Here are two sets of benchmarks on the LDBC-10 comment table (I did two runs to make it clearer when differences were due to externalities like system noise. On one of them, the two runs are superimposed). Note that these are without clearing OS filesystem caches.

string-scan-opt-normal.pdf
Same as the above, but with string identifiers to show that scans of string columns without duplication haven't regressed string-scan-opt-stringid.pdf

I'd also done some cold runs in the same circumstances on the locationIP, and content tables, and got a speedup of about 7% (only numbers I have to hand are 859ms average compared to 924ms average, for the content column with the string IDs; non-string IDs were slightly faster, but still a comparable difference).

Oddly, the q05 benchmark (scanning browserUsed) is faster with this change, which I think is suspicious as the browserUsed column only has 5 distinct values and should get no benefit from skipping pages.

codecov · 2023-12-12T17:23:23Z

Codecov Report

All modified and coverable lines are covered by tests ✅

Project coverage is 93.38%. Comparing base (2b924e5) to head (d0bb44a).
Report is 6 commits behind head on master.

❗ Current head d0bb44a differs from pull request most recent head 2d2aa22

Please upload reports for the commit 2d2aa22 to get more accurate results.

Additional details and impacted files

@@            Coverage Diff             @@
##           master    #2575      +/-   ##
==========================================
+ Coverage   89.24%   93.38%   +4.13%     
==========================================
  Files        1220     1063     -157     
  Lines       45297    39371    -5926     
==========================================
- Hits        40427    36767    -3660     
+ Misses       4870     2604    -2266

☔ View full report in Codecov by Sentry.
📢 Have feedback on the report?
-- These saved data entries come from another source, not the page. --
-- ==== Sys2Proof/Tests/Slice0.lean ====
section
/-! SUPPORT. Tests: well-formedness, the worked cases of spec/ (their numbers are the manual's), and a state
and operands that meet the hypotheses of each statement. -/

/- One theorem after another: each is evaluated and checked in its turn, so that no test waits in a thread of its
own for those before it. -/
set_option Elab.async false

namespace Sys2Proof.Tests

open Sys2Proof Sys2Proof.Machine

/-! ## Well-formed commands: one ill-formed term for each check -/

theorem test_wellFormed_data : (Instr.configure (List.replicate 60 0#8)).wellFormed = true
    ∧ (Instr.configure (List.replicate 61 0#8)).wellFormed = false := by decide

theorem test_wellFormed_failed_frame :
    (Instr.hostFrameCheckFailed [2#8] false).wellFormed = true
    ∧ (Instr.hostFrameCheckFailed [] false).wellFormed = false
    ∧ (Instr.hostFrameCheckFailed (encodeHostFrame 0x06#8 []) false).wellFormed = false := by
  decide +kernel

/-- Levels sampled with nothing wrong. -/
def quiet : Samples :=
  { lower := ⟨false, false, false⟩, upper := ⟨false, false, false⟩, ready := ⟨true, true, true⟩,
    seated := false, retracted := true }

theorem test_wellFormed_orders :
    (Instr.motionPeriod quiet [.seated, .limit .x]).wellFormed = true
    ∧ (Instr.motionPeriod quiet [.limit .x, .limit .x]).wellFormed = false
    ∧ (Instr.sampleTimer (Vec.ofFn fun _ => none) [0, 0]).wellFormed = false
    ∧ (Instr.sampleCallAccepted 1 (Vec.ofFn fun _ => none) [7, 7]).wellFormed = false := by
  decide

theorem test_wellFormed_reception :
    (Instr.frameSpoiled ⟨List.replicate 38 0#8, false⟩ false).wellFormed = true
    ∧ (Instr.frameSpoiled ⟨List.replicate 39 0#8, false⟩ false).wellFormed = false := by decide

/-- A PART reading. -/
def part (c : Chan) (v : Int) : Reading := { channel := c, kind := .part, status := .valid, value := v }

/-- A report with readings. -/
def reportOfReadings (rs : List Reading) : Report :=
  { active := true, held := 0, waiting := 0, carried := 0, readings := rs }

theorem test_wellFormed_report :
    (Instr.presenceAccepted 1 (reportOfReadings ((List.finRange 8).map fun c => part c 6000))).wellFormed
      = true
    ∧ (Instr.presenceAccepted 1 (reportOfReadings [part 3 2000, part 3 2001])).wellFormed = false
    ∧ (Instr.presenceAccepted 1 (reportOfReadings [part 3 6001])).wellFormed = false
    ∧ (reportOfReadings (((List.finRange 8).map fun c => part c 0) ++ [part 0 1])).wellFormed = false := by
  decide

/-! ## Frames: the manual's check values and characters (R82, R196, 4.3.1) -/

/-- The ASCII text "123456789". -/
def ascii : List Byte := (List.range 9).map fun i => BitVec.ofNat 8 (0x31 + i)

theorem test_crc8 : crc8 ascii = 0xF4#8 := by decide +kernel

theorem test_crc16 : crc16 ascii = 0x29B1#16 := by decide +kernel

theorem test_head_characters : headByte 5 .release = 0x37#8 ∧ headByte 2 .claim = 0x4B#8
    ∧ headByte 3 .presence = 0xCF#8 := by decide

theorem test_release_frame : (encodeFrame 5 (.release 0x40#20)).take 5
      = [0x37#8, 0x03#8, 0x00#8, 0x00#8, 0x40#8]
    ∧ (encodeFrame 5 (.release 0x40#20)).length = 7
    ∧ decodeFrame (encodeFrame 5 (.release 0x40#20)) = some (5, .release 0x40#20) := by
  decide +kernel

theorem test_host_frame_codes (pins : Pins) :
    hostInstr pins 0x01#8 [] = some (.configure []) ∧ hostInstr pins 0x06#8 [] = some (.stop [])
    ∧ hostInstr pins 0x0B#8 [] = some (.changeProbe [])
    ∧ hostInstr pins 0x17#8 [] = some (.readPoint [])
    ∧ hostInstr pins 0x22#8 [] = some (.acknowledgeEvents [])
    ∧ hostInstr pins 0x23#8 [] = none := by
  refine ⟨rfl, rfl, rfl, rfl, rfl, rfl⟩

/-- 4.3.1: at the idle, 37h goes on, then 4Bh before CFh. -/
theorem test_worked_arbitration :
    losesTo (characterBits 0xCF#8) (characterBits 0x37#8) = true
      ∧ losesTo (characterBits 0x4B#8) (characterBits 0x37#8) = true
      ∧ losesTo (characterBits 0x37#8) (characterBits 0x4B#8) = false
      ∧ losesTo (characterBits 0xCF#8) (characterBits 0x4B#8) = true := by decide

/-- R79, R143: start bit, eight data bits, stop bit; an answer with a framing error is incomplete. -/
theorem test_characters :
    characterBits 0x37#8 = [false, false, false, true, true, false, true, true, true, true]
      ∧ identInstr (lineBits [0x12#8, 0x34#8, 0x56#8]) = some (.identAnswer 0x12#8 0x34#8 0x56#8)
      ∧ identInstr (lineBits [0x12#8, 0x34#8] ++ List.replicate 10 false) = none := by decide

/-- R88: a payload length of 35 calls for an early spoil, 34 does not. -/
theorem test_early_spoil :
    earlySpoilAt (lineBits [0x37#8, 35#8]) = some 1
      ∧ earlySpoilAt (lineBits [0x37#8, 34#8]) = none := by decide

/-- R88: another station's run falls in character 2, and the frame is discarded without an error of its own. -/
theorem test_early_spoil_of_another :
    receptionInstr 5 (Vec.ofFn fun _ => none) [] (lineBits [0x37#8, 3#8] ++ List.replicate 10 false) false
        = .earlySpoil false
      ∧ receptionInstr 5 (Vec.ofFn fun _ => none) [] (lineBits (encodeFrame 2 .sampleCall)) false
        = .sampleCallAccepted 2 (Vec.ofFn fun _ => none) []
      ∧ receptionInstr 5 (Vec.ofFn fun _ => none) [] (lineBits (encodeFrame 5 .sampleCall)) false
        = .duplicateStationFrame .sampleCall := by decide +kernel

/-- R195: a period that ends in the middle of a byte; R210: STRAP 2 is the most significant. -/
theorem test_select_and_straps :
    readSelect (byteBits 0x1D#8 ++ [true]) = ([0x1D#8], true)
      ∧ strapNumber true false false = 4 := by decide

/-! ## Paths (2.4.1, 2.5.1, 2.7.1) and cells (3.1.1) -/

theorem test_profile_full :
    profile 10000 1000 250 = [250, 500, 750, 1000, 1000, 1000, 1000, 1000, 1000, 1000, 750, 500, 250] := by
  decide +kernel

theorem test_profile_triangular :
    profile 4999 1000 250 = [250, 500, 750, 1000, 999, 750, 500, 250] := by decide +kernel

theorem test_profile_remainder :
    profile 5000 600 250 = [250, 500, 600, 600, 600, 600, 500, 600, 500, 250] := by decide +kernel

theorem test_profile_probing : rampSteps 200000 200 250 = 1 ∧ cruisePeriods 200000 200 250 = 998
    ∧ profileLength 200000 200 250 = 1000 ∧ profileLength 5000 200 250 = 25
    ∧ profileEntry 200000 200 250 901 = 200 := by decide +kernel

/-- Start and target of the manual's worked interpolation. -/
def workedStart : V3 Int := ⟨30000000, 15000000, 2000000⟩
/-- See workedStart. -/
def workedTarget : V3 Int := ⟨30007000, 15000000, 2007141⟩

theorem test_path_length : pathLength workedStart workedTarget = 10000
    ∧ pathLength workedStart workedStart = 0 := by decide +kernel

theorem test_interpolation :
    ([250, 750, 1500, 2500, 5500, 9250, 10000].map (pathPoint workedStart workedTarget 10000))
      = [⟨30000175, 15000000, 2000179⟩, ⟨30000525, 15000000, 2000536⟩, ⟨30001050, 15000000, 2001071⟩,
         ⟨30001750, 15000000, 2001785⟩, ⟨30003850, 15000000, 2003928⟩, ⟨30006475, 15000000, 2006605⟩,
         workedTarget] := by decide +kernel

/-- The worked cells 4, 5 and 12 with the guard band of 3.1.1; the other cells lie elsewhere. -/
def workedCells : Block := { Block.absent with
  guardBand := 500000
  cells := Vec.ofFn fun c =>
    if c = 4 then ⟨20000000, 30000000, 10000000⟩
    else if c = 5 then ⟨30000000, 40000000, 10000000⟩
    else if c = 12 then ⟨20000000, 40000000, 25000000⟩
    else ⟨70000000, 70000001, 40000000⟩ }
Share it here.

benjaminwinger · 2023-12-12T21:45:14Z

https://github.com/kuzudb/kuzu/actions/runs/7186804200/job/19573028840?pr=2575

Clang-tidy on macos doesn't seem to recognize that std::ranges::subrange exists. The code did compile in the macos build job.

ray6080 · 2023-12-13T16:50:45Z

I'm concerned that this is a little complicated, but it gives a moderate improvement to string scanning performance (roughly 10% on columns with a moderate amount of duplication).

Can you share more details on your benchmark? What dataset is used, how large the dictionary is and what are the numbers like?

benjaminwinger · 2023-12-13T18:41:05Z

Can you share more details on your benchmark? What dataset is used, how large the dictionary is and what are the numbers like?

I've updated the description to include benchmark details, as well as more details about the change

src/storage/store/string_column.cpp

ray6080 · 2023-12-13T17:05:48Z

src/storage/store/string_column.cpp

+    }
+    return std::ranges::subrange(data.begin() + startPos, data.begin() + endPos);
+}
+
 void StringColumn::scanValuesToVector(Transaction* transaction, node_group_idx_t nodeGroupIdx,


This code block is becoming complex now. Can you write a more detailed comment to summarize the flow of scan values when there are (or aren't) lots of duplication?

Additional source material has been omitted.